Fig. 2.2 Grid of Threads Blocks in GPU

"Fig. 2.2" shows how thread blocks in a grid is arranged in a GPU. The existing hardware platform makes the application efficient and scalable. For solving large system of dense linear equations Gaussian elimination is a prominent area for researchers and the research to optimize its parallel version is less focused. Koc and Arachchige [14] proposed Gaussian Elimination algorithm over a finite field GF(2) and implemented the same on the Geometric Arithmetic Parallel Processor known as GAPP. Parkinson and Wunderlich [15] proposed the parallel Gaussian Elimination for finite field GF(2) and the same was deployed on the parallel array processor named as ICL-DAP. Bogdanov et

al. [16] used hardware that is parallel in architecture to solve Gaussian Elimination over a finite field GF(2) quickly. This architecture was implemented on a Fieldprogrammable gate array (FPGA). In addition to this, the author also evaluates for a possible implementation based on ASIC architecture. All these solutions can solve only small systems of either dense or sparse linear equations over a finite field GF(2) and are very costly using special kind of architecture shown in "Fig. 2.3".

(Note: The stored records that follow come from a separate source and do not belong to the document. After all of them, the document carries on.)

-- ==== Sys2Proof/Machine/Memory.lean ====
section
/-! DEFINITION. The stream buffer as a list of cells in one canonical form, and its access as bytes and as stream bits (00_scope R10, 20_memory R50 to R54). -/

namespace Sys2Proof.Machine

/-- What a byte that is not listed reads as: BUF's contents before any write (10_state R22 leaves them unspecified and
unobservable; DESIGN CHOICE, unsafe, log entry 1). -/
def Memory.unlisted : Byte := 0

/-- `BUF[a]` (20_memory R50). -/
def Memory.read : List Host.Cell → Nat → Byte
  | [], _ => Memory.unlisted
  | c :: m, a => if c.1 = a then c.2 else Memory.read m a

/-- Put a cell before the first cell of a higher address. -/
def Memory.insert (a : Nat) (v : Byte) : List Host.Cell → List Host.Cell
  | [] => [(a, v)]
  | c :: m => if a < c.1 then (a, v) :: c :: m else c :: Memory.insert a v m

/-- `BUF[k] <- 0x00` for every `k` with `lo <= k < hi` (20_memory R54). -/
def Memory.zeroRange (m : List Host.Cell) (lo hi : Nat) : List Host.Cell :=
  m.filter fun c => decide (c.1 < lo ∨ hi ≤ c.1)

/-- `BUF[a] <- v`; writing the value of an unlisted byte removes the cell. -/
def Memory.write (m : List Host.Cell) (a : Nat) (v : Byte) : List Host.Cell :=
  let cleared := Memory.zeroRange m a (a + 1)
  if v = Memory.unlisted then cleared else Memory.insert a v cleared

/-- The canonical form: addresses strictly rising, no cell that holds what an unlisted byte reads as. -/
abbrev Memory.wf (m : List Host.Cell) : Prop :=
  (m.map Prod.fst).Pairwise (· < ·) ∧ ∀ c ∈ m, c.2 ≠ Memory.unlisted

/-- Stream bit `q`: bit `7 - q mod 8` of byte `q div 8` (00_scope R10). -/
def Memory.bit (m : List Host.Cell) (q : Nat) : Bool :=
  (Memory.read m (q / 8)).getLsbD (7 - q % 8)

/-- One byte with bit `j` set to `b`. -/
def byteWithBit (x : Byte) (j : Nat) (b : Bool) : Byte :=
  if b then x ||| 1#8 <<< j else x &&& ~~~(1#8 <<< j)

/-- Set stream bit `q` to `b`. -/
def Memory.setBit (m : List Host.Cell) (q : Nat) (b : Bool) : List Host.Cell :=
  Memory.write m (q / 8) (byteWithBit (Memory.read m (q / 8)) (7 - q % 8) b)

/-- `MemRead(q, n)`: the stream bits `q .. q+n-1` as a number, the first most significant (20_memory R52). -/
def Memory.readBits (m : List Host.Cell) (q : Nat) : Nat → Nat
  | 0 => 0
  | n + 1 => 2 * Memory.readBits m q n + (Memory.bit m (q + n)).toNat

/-- The insertion of `MemWrite(q, n, v)`: stream bit `q+i` becomes `v[n-1-i]` (20_memory R54, step 2). -/
def Memory.writeBits (m : List Host.Cell) (q : Nat) : Nat → Nat → List Host.Cell
  | 0, _ => m
  | n + 1, v => Memory.setBit (Memory.writeBits m q n (v / 2)) (q + n) (v % 2 == 1)

end Sys2Proof.Machine
end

Fig. 2.3 Multi GPUs Connection to host

Albrecht and Pernet [17] proposed the solution of a dense system of linear equations over a finite field GF(2). The solution used multicore architectures and are very efficient and part of the M4RI (Method of four Russians) library [18]. This solution shows the performance results for 64 X 64 K linear systems of equations and presented that their method is as good as to the implementation by Allan Steel [19] for solving Gaussian Elimination over GF(2) using MAGMA library.

This is the first work to address Gaussian Elimination over GF(2) in a general-purpose processor. This solution shows the performance results for 64 X 64 K linear systems of equations and presented that their method is as good as to the implementation by Allan Steel [19] for solving Gaussian Elimination over GF(2) using MAGMA library.

#### 2.1.1 DENSE LINEAR SYSTEM SOLVER OVER GF(2)

The system is of the form A \*  $x = B \pmod{2}$  where Matrix A is dense its 50% of the elements non-zero and no. of rows is greater than no. of columns. All arithmetic operations are over GF(2) which means that addition and multiplication is equivalent to

logical XOR and logical AND respectively. The gaussian elimination to solve large dense system of equations has following steps:

### (A) GENERATE RANDOM MATRICES

- [1] Generate entries of A and x with pseudo-random number generator
- [2] Compute  $A^*x = B$
- [3] Solve linear system [A, B]
- [4] Compare computed solution of linear system with reference.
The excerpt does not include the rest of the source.